Don was eleven years old when he began testifying on January 28, 1998. He stated that his parents yelled and swore at each other a lot. His father hit him approximately five times a week. His mother would hit him “once in awhile.” He recalled his mother’s trying unsuccessfully to control the other children by yelling at them in an attempt to stop their boisterous or wild behavior. Don also witnessed domestic abuse between his mother and his father, and saw his father pulling his mother’s hair, yelling, and using profane language. Don once told a school nurse about being hit in his home.
Kelly was ten years old when she testified on September 23, 1998. She recalled a lot of hitting by her parents when she lived with them, mainly directed at Don and herself. Kelly recalled one incident of fighting when she saw her father pull her mother’s hair and almost push her down the stairs.
The judge explained at trial that “it’s the Court’s desire to keep the [child] witnesses as any other witnesses; testifying in the same chair where everyone else has testified, with no objection from counsel during this case . . . because this is the way this particular court room is set up.”
On the first day of Don’s testimony, when the attorney for the mother pointed out that the parents had been allowed to sit in the front row up to that point without objection from anyone, the judge explained: “Well, for the record, this is a small courtroom.
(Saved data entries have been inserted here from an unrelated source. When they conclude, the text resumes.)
-- ==== Sys2Proof/Machine/Floating.lean ====
section
/-! DEFINITION. The optional floating-point instructions (spec 44_floating_point). Fractions are natural numbers and
characteristics integers until the final tests (R306). -/

namespace Sys2Proof.Machine

open Sys2Proof

/-- An unpacked number: sign, characteristic, fraction (R301). -/
structure Unpacked where
  neg : Bool
  ch : Int
  fr : Nat
  deriving DecidableEq, Repr

/-- `unpack(v, n)` (R301). -/
def unpackFloat {n : Nat} (v : BitVec n) : Unpacked :=
  let m := absolute v
  ⟨v.msb, (fld m 1 7 : BitVec 7).toNat, m.toNat % 2 ^ (n - 8)⟩

/-- `pack(neg, ch, fr, n)` (R301). -/
def packFloat (n : Nat) (neg : Bool) (ch : Int) (fr : Nat) : BitVec n :=
  let r : BitVec n := BitVec.ofNat n (ch.toNat * 2 ^ (n - 8) + fr)
  if neg then -r else r

/-- The end of a floating-point operation: a fault with its condition code, or a result with its own (R307, R308). -/
inductive FloatResult (n : Nat) where
  | fault (cc : BitVec 4)
  | result (v : BitVec n) (cc : BitVec 4)
  deriving DecidableEq, Repr

/-- The three mode bits (R304). -/
structure FloatMode where
  fs : Bool
  fz : Bool
  fn : Bool
  deriving DecidableEq, Repr

/-- The mode of the PSD. -/
def floatMode (p : Psd) : FloatMode := ⟨p.fs, p.fz, p.fn⟩

/-- A code for a negative result or for a positive one. -/
def signCode (neg : Bool) (negative positive : BitVec 4) : BitVec 4 := if neg then negative else positive

/-- Multiply by 16 until the number has `w` digits, counting the digits (R311, R320). -/
def normalizeDigits (w : Nat) : Nat → Nat → Nat × Nat
  | 0, f => (f, 0)
  | k + 1, f =>
    if f < 16 ^ (w - 1) then
      let (g, c) := normalizeDigits w k (f * 16)
      (g, c + 1)
    else (f, 0)

/-- The aligned, exact sum of R311 with its characteristic, after the carry step: sign, magnitude of `w` digits,
characteristic. `guard` is the number of guard digits. -/
def alignedSum (a b : Unpacked) (w guard : Nat) : Bool × Nat × Int :=
  let f1 := a.fr * 16 ^ guard
  let f2 := b.fr * 16 ^ guard
  let (g1, g2, c) :=
    if b.ch ≤ a.ch then (f1, f2 / 16 ^ (a.ch - b.ch).toNat, a.ch)
    else (f1 / 16 ^ (b.ch - a.ch).toNat, f2, b.ch)
  let sum : Int := (if a.neg then -(g1 : Int) else g1) + (if b.neg then -(g2 : Int) else g2)
  let mag := sum.natAbs
  if 16 ^ w ≤ mag then (sum < 0, mag / 16, c + 1) else (sum < 0, mag, c)

/-- The result of an addition without postnormalization, FN = 1 (R310, R311). -/
def addUnnormalized (n : Nat) (neg : Bool) (fr : Nat) (c : Int) : FloatResult n :=
  if fr = 0 then .result 0 0
  else if 127 < c then .fault (signCode neg 5 6)
  else .result (packFloat n neg c fr) (signCode neg 1 2)

/-- The result of an addition with postnormalization, FN = 0: `k` digits were shifted (R310, R311). -/
def addNormalized (n : Nat) (mode : FloatMode) (neg : Bool) (fr : Nat) (c : Int) (k : Nat) : FloatResult n :=
  if 127 < c then .fault (signCode neg 5 6)
  else if c < 0 ∧ mode.fz then .fault (signCode neg 13 14)
  else if 2 < k ∧ mode.fs then .fault (signCode neg 9 10)
  else if c < 0 then .result 0 12
  else .result (packFloat n neg c fr) (if 2 < k then signCode neg 9 10 else signCode neg 1 2)

/-- `fadd(a, b, n)` (R311, D21): `n` = 32 has one guard digit, `n` = 64 none. -/
def floatAdd (n : Nat) (mode : FloatMode) (a b : BitVec n) : FloatResult n :=
  let digits := (n - 8) / 4
  let guard := if n = 32 then 1 else 0
  let w := digits + guard
  let (neg, m, c) := alignedSum (unpackFloat a) (unpackFloat b) w guard
  if mode.fn then addUnnormalized n neg (m / 16 ^ guard) c
  else if m = 0 then (if mode.fs then .fault 8 else .result 0 8)
  else
    let (m', k) := normalizeDigits w w m
    addNormalized n mode neg (m' / 16 ^ guard) (c - k) k

/-- `fp_finish` (R320). -/
def floatFinish (n : Nat) (mode : FloatMode) (neg : Bool) (c : Int) (fr : Nat) : FloatResult n :=
  if 127 < c then .fault (signCode neg 5 6)
  else if c < 0 then (if mode.fz then .fault (signCode neg 13 14) else .result 0 12)
  else .result (packFloat n neg c fr) (signCode neg 1 2)

/-- `prenorm` (R320) for a nonzero fraction of `digits` digits. -/
def prenormalize (digits : Nat) (a : Unpacked) : Unpacked :=
  let (f, k) := normalizeDigits digits digits a.fr
  { a with ch := a.ch - k, fr := f }

/-- The product of two nonzero numbers: sign, characteristic, and the fraction of 2 * `digits` digits, postnormalized by at
most one digit (R321, R322). -/
def floatProduct (digits : Nat) (a b : Unpacked) : Unpacked :=
  let x := prenormalize digits a
  let y := prenormalize digits b
  let p := x.fr * y.fr
  let c := x.ch + y.ch - 64
  if p < 16 ^ (2 * digits - 1) then ⟨a.neg != b.neg, c - 1, p * 16⟩ else ⟨a.neg != b.neg, c, p⟩

/-- FMS to a long result (even R) (R321). -/
def floatMulShortLong (mode : FloatMode) (a b : Word) : FloatResult 64 :=
  let x := unpackFloat a
  let y := unpackFloat b
  if x.fr = 0 ∨ y.fr = 0 then .result 0 0
  else
    let p := floatProduct 6 x y
    floatFinish 64 mode p.neg p.ch (p.fr * 16 ^ 2)

/-- FMS to a truncated short result (odd R), and FML: the product cut to the `digits` digits of the format
(R321, R322). -/
def floatMulTruncated (n : Nat) (mode : FloatMode) (a b : BitVec n) : FloatResult n :=
  let digits := (n - 8) / 4
  let x := unpackFloat a
  let y := unpackFloat b
  if x.fr = 0 ∨ y.fr = 0 then .result 0 0
  else
    let p := floatProduct digits x y
    floatFinish n mode p.neg p.ch (p.fr / 16 ^ digits)

/-- `fdiv(a, b, n)` (R323, D22). -/
def floatDiv (n : Nat) (mode : FloatMode) (a b : BitVec n) : FloatResult n :=
  let digits := (n - 8) / 4
  let u := unpackFloat a
  let v := unpackFloat b
  if v.fr = 0 then .fault 4
  else if u.fr = 0 then .result 0 0
  else
    let x := prenormalize digits u
    let y := prenormalize digits v
    let c := x.ch - y.ch + 64
    let neg := u.neg != v.neg
    if y.fr ≤ x.fr then floatFinish n mode neg (c + 1) (x.fr * 16 ^ (digits - 1) / y.fr)
    else floatFinish n mode neg c (x.fr * 16 ^ digits / y.fr)

/-- `fp_trap(cc)`: CC is set, no register is written, trap X'44' (R307). -/
def floatFault (cc : BitVec 4) (s : State) : Except Stop State := .error (.trap .floatingFault (setCc s cc))

/-- Load a short result (R312). -/
def finishShort (r : RegNum) (x : FloatResult 32) (s : State) : Except Stop State :=
  match x with
  | .fault cc => floatFault cc s
  | .result v cc => .ok (setCc (setReg s r v) cc)

/-- Load a long result: x[R], then x[Ru1] (R313). -/
def finishLong (r : RegNum) (x : FloatResult 64) (s : State) : Except Stop State :=
  match x with
  | .fault cc => floatFault cc s
  | .result v cc => .ok (setCc (setReg (setReg s r (hiWord v)) (ru1 r) (loWord v)) cc)

/-- A long instruction with an odd R field: x[R] and CC are free values, and the fault trap may or may not be taken
(R313, U4). -/
def freeLong (r : RegNum) (s : State) : Except Stop State :=
  let (v, t) := draw s
  let (c, u) := draw t
  let (k, w) := draw u
  let x := setCc (setReg w r v) (c.setWidth 4)
  if k.getLsbD 0 then .error (.trap .floatingFault x) else .ok x

/-- FAS (R312). -/
def execFas (r : RegNum) (m : MemRef) (s : State) : Host.Outcome State Fault Refusal :=
  finish do
    requireOption s.cfg.hasFloat s
    let v ← operandWord m s
    finishShort r (floatAdd 32 (floatMode s.psd) (getReg s r) v) s

/-- FAL (R313). -/
def execFal (r : RegNum) (m : MemRef) (s : State) : Host.Outcome State Fault Refusal :=
  finish do
    requireOption s.cfg.hasFloat s
    let v ← operandDouble m s
    if isOdd r then freeLong r s
    else finishLong r (floatAdd 64 (floatMode s.psd) (getPair s r) v) s

/-- FSS (R314): the two's complement of the effective word is added. -/
def execFss (r : RegNum) (m : MemRef) (s : State) : Host.Outcome State Fault Refusal :=
  finish do
    requireOption s.cfg.hasFloat s
    let v ← operandWord m s
    finishShort r (floatAdd 32 (floatMode s.psd) (getReg s r) (-v)) s

/-- FSL (R315). -/
def execFsl (r : RegNum) (m : MemRef) (s : State) : Host.Outcome State Fault Refusal :=
  finish do
    requireOption s.cfg.hasFloat s
    let v ← operandDouble m s
    if isOdd r then freeLong r s
    else finishLong r (floatAdd 64 (floatMode s.psd) (getPair s r) (-v)) s

/-- FMS (R321): a long result for even R, a truncated short one for odd R. -/
def execFms (r : RegNum) (m : MemRef) (s : State) : Host.Outcome State Fault Refusal :=
  finish do
    requireOption s.cfg.hasFloat s
    let v ← operandWord m s
    if isOdd r then finishShort r (floatMulTruncated 32 (floatMode s.psd) (getReg s r) v) s
    else finishLong r (floatMulShortLong (floatMode s.psd) (getReg s r) v) s

/-- FML (R322). -/
def execFml (r : RegNum) (m : MemRef) (s : State) : Host.Outcome State Fault Refusal :=
  finish do
    requireOption s.cfg.hasFloat s
    let v ← operandDouble m s
    if isOdd r then freeLong r s
    else finishLong r (floatMulTruncated 64 (floatMode s.psd) (getPair s r) v) s

/-- FDS (R323). -/
def execFds (r : RegNum) (m : MemRef) (s : State) : Host.Outcome State Fault Refusal :=
  finish do
    requireOption s.cfg.hasFloat s
    let v ← operandWord m s
    finishShort r (floatDiv 32 (floatMode s.psd) (getReg s r) v) s

/-- FDL (R324). -/
def execFdl (r : RegNum) (m : MemRef) (s : State) : Host.Outcome State Fault Refusal :=
  finish do
    requireOption s.cfg.hasFloat s
    let v ← operandDouble m s
    if isOdd r then freeLong r s
    else finishLong r (floatDiv 64 (floatMode s.psd) (getPair s r) v) s

end Sys2Proof.Machine
end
And that would put . . . parents close to the young man. And I. . . want to give him a chance to be heard, without feeling overpowered by any of us, including parents. And I’ll do everything possible to make it as fair as possible.”
Article 12 of the Declaration of Rights of the Massachusetts Constitution reads, in pertinent part: “[Ejvery subject shall have a right ... to meet the witnesses against him face to face.”
The parents argue, in the alternative, that the special seating arrangements for Don and Kelly violated the parents’ due process rights. We conclude that, since the art. 12 right to confrontation does not apply to this type of proceeding, the judge’s instructions to the parents to sit anywhere they wished .in the back row of a small courtroom while the children testified, and to refrain from moving during their testimony, do not raise due process concerns. The judge was within her discretion in her commendable effort to make the proceedings “as fair as possible” to all parties concerned. See note 14, supra.
In a proceeding that can result in the termination of all parental rights, due process requires that “a parent have the opportunity effectively to rebut adverse allegations concerning child-rearing capabilities.” Adoption of Mary, 414 Mass. 705, 710 (1993). Adoption of Edmund, 50 Mass. App. Ct. 526, 529 (2000). Due process was satisfied here because the parents had the opportunity, through counsel, to cross-examine the child witnesses vigorously, in addition to presenting witnesses and other evidence on their own behalf.
Throughout the trial, the judge showed a consistent concern with the need to expedite these proceedings. There were various factors, beyond the continuances granted by the court (none of which is challenged by the parents) that contributed to the extended nature of the trial. These were delays caused by the illness of counsel, the failure of the correctional facility to deliver the father to court, the scheduling of counsel and the court, and by the mother as well.
“Absent the allowance of a stay, a court may act on the basis of a decree dispensing with consent to adoption.” Adoption of Duval, 46 Mass. App. Ct. 916, 917 (1999).